Let $N$ be a $\mathbb Z$-module. Then, the map $(i\otimes_{\mathbb{Z}} 1_N):M'\otimes_{\mathbb{Z}} N \rightarrow M\otimes_{\mathbb{Z}} N$ is a monomorphism for every monomorphism $i:M'\rightarrow M$ iff $\mathbb{Z}$-module $N$ is torsion-free.
$(\Rightarrow)$:
(Assume that $N$ is finitely generated.)
Assume that exist nonzero $q\in \mathbb{Z}$ such that for every $n\in N$ we have $qn=0$. Then for every $N\ni n\neq 0$ and for every $\mathbb{Z}$-module $M$ and its submodule $M'$ we have
$M'\otimes\{n\}\cong M'\stackrel{i}{\rightarrow} M $
and $qM'\cong 0$.
Taking $M=M':=\mathbb{Z}$ we obtain $M'\cap qM =\mathbb{Z}\cap q\mathbb{Z}=q\mathbb{Z}\neq0$.
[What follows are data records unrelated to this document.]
-- ==== Sys2Proof/Laws/FixedUnits.lean ====
section
/-! SUPPORT. More of what leaves the queue and the fuses alone: see Laws/Fixed.lean. -/

namespace Sys2Proof.Machine

@[simp] theorem State.rimeFinish_fixed (d f : Nat) (c : RingCmd) (result : Nat) (s : State) :
    (State.rimeFinish d f c result s).fixed = s.fixed := by simp [State.rimeFinish]

@[simp] theorem State.rimePoison_fixed (d word : Nat) (s : State) : (State.rimePoison d word s).fixed = s.fixed := by simp [State.rimePoison]

@[simp] theorem State.watchHbm_fixed (d : Nat) (s : State) : (State.watchHbm d s).fixed = s.fixed := by simp [State.watchHbm]

@[simp] theorem State.startWaves_fixed (d : Nat) (s : State) : (State.startWaves d s).fixed = s.fixed := by simp [State.startWaves]

@[simp] theorem State.nextWave_fixed (d : Nat) (s : State) : (State.nextWave d s).fixed = s.fixed := by simp [State.nextWave]

@[simp] theorem State.mixed_fixed (s : State) (log : List (Nat × Nat)) (x : Nat × Nat) : (State.mixed s log x).fixed = s.fixed := by simp [State.mixed]

@[simp] theorem State.rimeCheck_fixed (d f r : Nat) (c : RingCmd) (s : State) : (State.rimeCheck d f r c s).fixed = s.fixed := by
  unfold State.rimeCheck
  (try dsimp only)
  (repeat' split) <;> simp

theorem execRimeCommandStart_fixed (die : Fin 4) (s : State) : Fixes s (execRimeCommandStart die s) := by
  unfold execRimeCommandStart
  dsimp only
  repeat' split
  all_goals first
    | (simp [Fixes]; done)
    | (have h := State.rateUp_held (by assumption); simp [Fixes, h]; done)

theorem execRimeKeyLoadDone_fixed (die : Fin 4) (s : State) : Fixes s (execRimeKeyLoadDone die s) := by
  unfold execRimeKeyLoadDone
  (try dsimp only)
  (repeat' split) <;> simp [Fixes]

@[simp] theorem State.writeOp_fixed (d i op : Nat) (bytes : List Byte) (log read : List (Nat × Nat)) (s : State) :
    (State.writeOp d i op bytes log read s).fixed = s.fixed := by
  unfold State.writeOp
  (try dsimp only)
  (repeat' split) <;> simp

@[simp] theorem State.rimeMemEcc_fixed (d : Nat) (mem : Option (Nat × Secded)) (reads : List (Nat × Nat)) (s : State) :
    (State.rimeMemEcc d mem reads s).fixed = s.fixed := by
  unfold State.rimeMemEcc
  (try dsimp only)
  (repeat' split) <;> simp

@[simp] theorem State.rimeEccEvent_fixed (d cls status : Nat) (s : State) : (State.rimeEccEvent d cls status s).fixed = s.fixed := by simp [State.rimeEccEvent]

@[simp] theorem State.rimeWave_fixed (d f r : Nat) (c : RingCmd) (mem : Option (Nat × Secded)) (s : State) :
    (State.rimeWave d f r c mem s).fixed = s.fixed := by
  unfold State.rimeWave
  (try dsimp only)
  (repeat' split) <;> simp

theorem execRimeWaveDone_fixed (die : Fin 4) (ecc : Secded) (mem : Option (Nat × Secded)) (s : State) :
    Fixes s (execRimeWaveDone die ecc mem s) := by
  unfold execRimeWaveDone
  (try dsimp only)
  (repeat' split) <;> simp [Fixes]

@[simp] theorem State.endSchedule_fixed (u : Nat) (s : State) : (State.endSchedule u s).fixed = s.fixed := by simp [State.endSchedule]

@[simp] theorem State.fenceUnit_fixed (q : Quiesce) (u : Nat) (s : State) : (State.fenceUnit q u s).fixed = s.fixed := by simp [State.fenceUnit]

theorem execQuiesceFence_fixed (unit : BitVec 8) (s : State) : Fixes s (execQuiesceFence unit s) := by
  unfold execQuiesceFence
  (try dsimp only)
  (repeat' split) <;> simp [Fixes]

@[simp] theorem State.abortServed_fixed (u : Nat) (s : State) (j : Nat) : (State.abortServed u s j).fixed = s.fixed := by simp [State.abortServed]

@[simp] theorem State.drainUnit_fixed (q : Quiesce) (u : Nat) (s : State) : (State.drainUnit q u s).fixed = s.fixed := by simp [State.drainUnit]

theorem execQuiesceDrainEnd_fixed (unit : BitVec 8) (s : State) : Fixes s (execQuiesceDrainEnd unit s) := by
  unfold execQuiesceDrainEnd
  (try dsimp only)
  (repeat' split) <;> simp [Fixes]

@[simp] theorem State.resetUnit_fixed (u : Nat) (s : State) : (State.resetUnit u s).fixed = s.fixed := by simp [State.resetUnit]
If $N$ is finitely generated then we can use fact that $\ker\left(M'\otimes \left(\mathbb{Z}/q\mathbb{Z}\right)\rightarrow M\otimes \left(\mathbb{Z}/q\mathbb{Z}\right)\right)\cong \left(M'\cap qM\right)/qM'$, but in this case we obtain $q\mathbb{Z}\cong 0$, which is contradiction.
Is it good?
$(\Leftarrow)$
Propably I should use this theorem, but I have no idea how to continue it. Any hints ?
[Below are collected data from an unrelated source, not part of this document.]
@[simp] theorem State.setPq_phase (q : Nat) (v : Queue) (s : State) : (s.setPq q v).phase = s.phase := rfl
@[simp] theorem State.setPq_frost (q : Nat) (v : Queue) (s : State) : (s.setPq q v).frost = s.frost := rfl
@[simp] theorem State.setPq_tick (q : Nat) (v : Queue) (s : State) : (s.setPq q v).tick = s.tick := rfl
@[simp] theorem State.setPq_regs (q : Nat) (v : Queue) (s : State) : (s.setPq q v).regs = s.regs := rfl
@[simp] theorem State.setPq_free (q : Nat) (v : Queue) (s : State) : (s.setPq q v).free = s.free := rfl
@[simp] theorem State.setPq_out (q : Nat) (v : Queue) (s : State) : (s.setPq q v).out = s.out := rfl
@[simp] theorem State.setPq_pending (q : Nat) (v : Queue) (s : State) : (s.setPq q v).pending = s.pending := rfl
@[simp] theorem State.setPq_pins (q : Nat) (v : Queue) (s : State) : (s.setPq q v).pins = s.pins := rfl
@[simp] theorem State.setPq_tiles (q : Nat) (v : Queue) (s : State) : (s.setPq q v).tiles = s.tiles := rfl
@[simp] theorem State.setPq_isobar (q : Nat) (v : Queue) (s : State) : (s.setPq q v).isobar = s.isobar := rfl
@[simp] theorem State.setPq_isoSeq (q : Nat) (v : Queue) (s : State) : (s.setPq q v).isoSeq = s.isoSeq := rfl
@[simp] theorem State.setPq_waiters (q : Nat) (v : Queue) (s : State) : (s.setPq q v).waiters = s.waiters := rfl
@[simp] theorem State.setPq_touched (q : Nat) (v : Queue) (s : State) : (s.setPq q v).touched = s.touched := rfl
@[simp] theorem State.setPq_flits (q : Nat) (v : Queue) (s : State) : (s.setPq q v).flits = s.flits := rfl
@[simp] theorem State.setPq_hcq (q : Nat) (v : Queue) (s : State) : (s.setPq q v).hcq = s.hcq := rfl
@[simp] theorem State.setPq_hbm (q : Nat) (v : Queue) (s : State) : (s.setPq q v).hbm = s.hbm := rfl
@[simp] theorem State.setPq_poison (q : Nat) (v : Queue) (s : State) : (s.setPq q v).poison = s.poison := rfl
@[simp] theorem State.setPq_moved (q : Nat) (v : Queue) (s : State) : (s.setPq q v).moved = s.moved := rfl
@[simp] theorem State.setPq_rewrites (q : Nat) (v : Queue) (s : State) : (s.setPq q v).rewrites = s.rewrites := rfl
@[simp] theorem State.setPq_slotsJ (q : Nat) (v : Queue) (s : State) : (s.setPq q v).slotsJ = s.slotsJ := rfl
@[simp] theorem State.setPq_slotsB (q : Nat) (v : Queue) (s : State) : (s.setPq q v).slotsB = s.slotsB := rfl
@[simp] theorem State.setPq_slotsM (q : Nat) (v : Queue) (s : State) : (s.setPq q v).slotsM = s.slotsM := rfl
@[simp] theorem State.setPq_slotsL (q : Nat) (v : Queue) (s : State) : (s.setPq q v).slotsL = s.slotsL := rfl
@[simp] theorem State.setPq_breeze (q : Nat) (v : Queue) (s : State) : (s.setPq q v).breeze = s.breeze := rfl
@[simp] theorem State.setPq_rings (q : Nat) (v : Queue) (s : State) : (s.setPq q v).rings = s.rings := rfl
@[simp] theorem State.setPq_polls (q : Nat) (v : Queue) (s : State) : (s.setPq q v).polls = s.polls := rfl
@[simp] theorem State.setPq_funcs (q : Nat) (v : Queue) (s : State) : (s.setPq q v).funcs = s.funcs := rfl
@[simp] theorem State.setPq_vfEnable (q : Nat) (v : Queue) (s : State) : (s.setPq q v).vfEnable = s.vfEnable := rfl
@[simp] theorem State.setPq_tens (q : Nat) (v : Queue) (s : State) : (s.setPq q v).tens = s.tens := rfl
@[simp] theorem State.setPq_granules (q : Nat) (v : Queue) (s : State) : (s.setPq q v).granules = s.granules := rfl
@[simp] theorem State.setPq_granPoison (q : Nat) (v : Queue) (s : State) : (s.setPq q v).granPoison = s.granPoison := rfl
@[simp] theorem State.setPq_handles (q : Nat) (v : Queue) (s : State) : (s.setPq q v).handles = s.handles := rfl
@[simp] theorem State.setPq_startCount (q : Nat) (v : Queue) (s : State) : (s.setPq q v).startCount = s.startCount := rfl
@[simp] theorem State.setPq_unitEpoch (q : Nat) (v : Queue) (s : State) : (s.setPq q v).unitEpoch = s.unitEpoch := rfl
@[simp] theorem State.setPq_reqEpoch (q : Nat) (v : Queue) (s : State) : (s.setPq q v).reqEpoch = s.reqEpoch := rfl
@[simp] theorem State.setPq_lastCommit (q : Nat) (v : Queue) (s : State) : (s.setPq q v).lastCommit = s.lastCommit := rfl
@[simp] theorem State.setPq_quiesces (q : Nat) (v : Queue) (s : State) : (s.setPq q v).quiesces = s.quiesces := rfl
@[simp] theorem State.setPq_evRings (q : Nat) (v : Queue) (s : State) : (s.setPq q v).evRings = s.evRings := rfl
@[simp] theorem State.setPq_coalesce (q : Nat) (v : Queue) (s : State) : (s.setPq q v).coalesce = s.coalesce := rfl
@[simp] theorem State.setPq_twins (q : Nat) (v : Queue) (s : State) : (s.setPq q v).twins = s.twins := rfl
@[simp] theorem State.setPq_excluded (q : Nat) (v : Queue) (s : State) : (s.setPq q v).excluded = s.excluded := rfl
@[simp] theorem State.setPq_heldEv (q : Nat) (v : Queue) (s : State) : (s.setPq q v).heldEv = s.heldEv := rfl
@[simp] theorem State.setPq_mgmt (q : Nat) (v : Queue) (s : State) : (s.setPq q v).mgmt = s.mgmt := rfl
@[simp] theorem State.setPq_doms (q : Nat) (v : Queue) (s : State) : (s.setPq q v).doms = s.doms := rfl
@[simp] theorem State.setPq_supply (q : Nat) (v : Queue) (s : State) : (s.setPq q v).supply = s.supply := rfl
@[simp] theorem State.setPq_store (q : Nat) (v : Queue) (s : State) : (s.setPq q v).store = s.store := rfl
@[simp] theorem State.setPq_fuses (q : Nat) (v : Queue) (s : State) : (s.setPq q v).fuses = s.fuses := rfl
@[simp] theorem State.setPq_boot (q : Nat) (v : Queue) (s : State) : (s.setPq q v).boot = s.boot := rfl
@[simp] theorem State.setPq_links (q : Nat) (v : Queue) (s : State) : (s.setPq q v).links = s.links := rfl
@[simp] theorem State.setPq_domain (q : Nat) (v : Queue) (s : State) : (s.setPq q v).domain = s.domain := rfl
@[simp] theorem State.setPq_rimes (q : Nat) (v : Queue) (s : State) : (s.setPq q v).rimes = s.rimes := rfl
@[simp] theorem State.setPq_hbmLog (q : Nat) (v : Queue) (s : State) : (s.setPq q v).hbmLog = s.hbmLog := rfl
@[simp] theorem State.setPq_hbmRow (q : Nat) (v : Queue) (s : State) : (s.setPq q v).hbmRow = s.hbmRow := rfl
@[simp] theorem State.setPq_hbmAhead (q : Nat) (v : Queue) (s : State) : (s.setPq q v).hbmAhead = s.hbmAhead := rfl
@[simp] theorem State.setPq_hbmBytes (q : Nat) (v : Queue) (s : State) : (s.setPq q v).hbmBytes = s.hbmBytes := rfl
@[simp] theorem State.setPq_scrubs (q : Nat) (v : Queue) (s : State) : (s.setPq q v).scrubs = s.scrubs := rfl
@[simp] theorem State.setPq_exclWait (q : Nat) (v : Queue) (s : State) : (s.setPq q v).exclWait = s.exclWait := rfl
@[simp] theorem State.setPq_retiring (q : Nat) (v : Queue) (s : State) : (s.setPq q v).retiring = s.retiring := rfl
@[simp] theorem State.setPq_turn (q : Nat) (v : Queue) (s : State) : (s.setPq q v).turn = s.turn := rfl
@[simp] theorem State.setPq_mbx (q : Nat) (v : Queue) (s : State) : (s.setPq q v).mbx = s.mbx := rfl
@[simp] theorem State.setPq_mbxHeld (q : Nat) (v : Queue) (s : State) : (s.setPq q v).mbxHeld = s.mbxHeld := rfl
@[simp] theorem State.setPq_snap (q : Nat) (v : Queue) (s : State) : (s.setPq q v).snap = s.snap := rfl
I would suggest the following proof which one can find it in Rotman's book (An Introduction to homological algebra p134). I also assume $_{\mathbb{Z}}N$ is f.g as you used it like that in your proof.
Let $N$ be a f.g. $\mathbb{Z}$-module. If $N$ is torsion-free, then it is free, by using the fundamental theorem of finitely generated modules over a PID. Thus, $-\otimes_{\mathbb{Z}}N$ takes monomorphisms to monomorphisms.
Conversely, we have $0\to {}_{\mathbb{Z}}\mathbb{Z}\to {}_{\mathbb{Z}}\mathbb{Q}$, but by the condition we obtain the exact sequence $0\to\mathbb{Z}\otimes_{\mathbb{Z}}N\to\mathbb{Q}\otimes_{\mathbb{Z}}N$. Hence, $N\simeq\mathbb{Z}\otimes_{\mathbb{Z}}N$ is a $\mathbb{Z}$-submodule of a torsion-free module $\mathbb{Q}\otimes_{\mathbb{Z}}N$, since $\mathbb{Q}\otimes_{\mathbb{Z}}N$ is a $\mathbb{Q}$-vector space. But any submodule of a torsion-free module is torsion-free, which implies what we wanted.